Kwaspd is a kernel daemon responsible for freeing pages in devices. Usually, kwaspd is asleep. If an amount of free memory runs belows a low watermark, kwaspd is woken up and tries to reclaim pages until a high watermark is reached. When kwaspd is not able to free pages in time, the freeing of pages becomes synchronous (also referred to as direct reclaim). At this stage Android devices become sluggish because Android devices have inherited a Linux memory management model suitable for workstation workloads.
Some embodiments are illustrated by way of example and not limitation in the figures of the accompanying drawings.
FIG. 1 is a diagram illustrating a network environment suitable for reclaiming pages using adaptive kswapd tuning, in accordance with example implementations.
FIG. 2 is a block diagram illustrating an example software architecture, which may be used in conjunction with an Android device, in accordance with example implementations.
FIG. 3 is a diagram showing example components within a memory management system at a server, in accordance with example implementations.
FIG. 4 is a flowchart illustrating operations of a method for adaptively tuning kswapd at the Android device, according to some example implementations.
FIG. 5 is a flowchart illustrating operations of a method for adaptively tuning kswapd at the server, according to some example implementations.
FIG. 6 is a block diagram illustrating components of a machine, according to some example implementations, able to read instructions from a machine-storage medium and perform any one or more of the methodologies discussed herein.
The description that follows describes systems, methods, techniques, instruction sequences, and computing machine program products that illustrate example embodiments of the present subject matter. In the following description, for purposes of explanation, numerous specific details are set forth in order to provide an understanding of various embodiments of the present subject matter. It will be evident, however, to those skilled in the art, that embodiments of the present subject matter may be practiced without some or other of these specific details. Examples merely typify possible variations. Unless explicitly stated otherwise, structures (e.g., structural components, such as modules) are optional and may be combined or subdivided, and operations (e.g., in a procedure, algorithm, or other function) may vary in sequence or be combined or subdivided.
Example embodiments are directed to memory management and reclaiming pages using adaptive kswapd tuning. Conventionally, Android devices inherit a Linux memory management model. The Linux memory management model is designed for different workloads (e.g., workstation workloads) then, for example, on an Android smartphone or other Android mobile devices. During system startup of the Android device, a kernal thread kswapd is started. Kswapd is a kernal swap daemon that is responsible for reclaiming pages when memory is running low. Whenever a low watermark (also referred to as “pages_low” or “watermark_low”) gets breached, kswapd is woken up by a physical page allocator. Kswapd attempts to free pages until a high watermark (also referred to as “watermark_high”) is reached. This is done asynchronously. As such, device performance is not affected since new page allocations are also occurring while kswapd is freeing pages.

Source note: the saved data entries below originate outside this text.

-- ==== Sys2Proof/Machine/Operands.lean ====
section
/-!
DEFINITION. Operand forms of the scalar instructions: which registers are read, and how the result and its poison are
written (spec/05_scalar.md R87, R92).
-/

namespace Sys2Proof.Machine.Dev
open Word

/-- The result of an operation on two registers, with the OR of their poison (R87). -/
def put2 (d : Dev) (fd fa fb : Nat) (f : Word → Word → Word) : Dev :=
  d.setReg fd ⟨f (d.reg fa).v (d.reg fb).v, (d.reg fa).p || (d.reg fb).p⟩

/-- The result of an operation on one register. -/
def put1 (d : Dev) (fd fa : Nat) (f : Word → Word) : Dev := d.setReg fd ⟨f (d.reg fa).v, (d.reg fa).p⟩

/-- A condition from two registers. -/
def putC (d : Dev) (cd fa fb : Nat) (f : Word → Word → Bool) : Dev :=
  d.setCreg cd ⟨f (d.reg fa).v (d.reg fb).v, (d.reg fa).p || (d.reg fb).p⟩

/-- A floating-point result of an operation on values, with its flags, in the S stream (R95, R96). -/
def putF (d : Dev) (fd : Nat) (p : Bool) (r : Nat × Nat) : Dev := (d.setReg fd ⟨BitVec.ofNat 64 r.1, p⟩).raiseS r.2

end Sys2Proof.Machine.Dev
end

If page deallocation or reclaiming is not able to free enough pages, then a minimum (min) watermark may also get breached. This means that new page allocations are occurring faster than freeing of pages. Under this extreme memory pressure, one or more other components of the Android device (e.g., a physical page allocator) can synchronously perform the same tasks as kswapd. As a result, the asynchronous process will turn into a synchronous process where new page allocations stop and only freeing of pages occur. This synchronous process is also referred to herein as a “direct reclaim.” At this stage, the Android device becomes sluggish and heats up.
To address the above disadvantages, example implementations adaptively tune parameters of kswapd. Currently, when kswapd is woken up, it tries to free pages until pages_high watermark (also referred to herein as “high watermark”) is reached. Pages_high watermark is conventionally a constant value. However, example implementations convert pages_high watermark into an adaptive and dynamic value or parameter. If a system knows heavy workload is coming, the value of the high watermark can be increased such that more pages will be freed and sufficient pages will be available. As a result, a low memory situation does not occur.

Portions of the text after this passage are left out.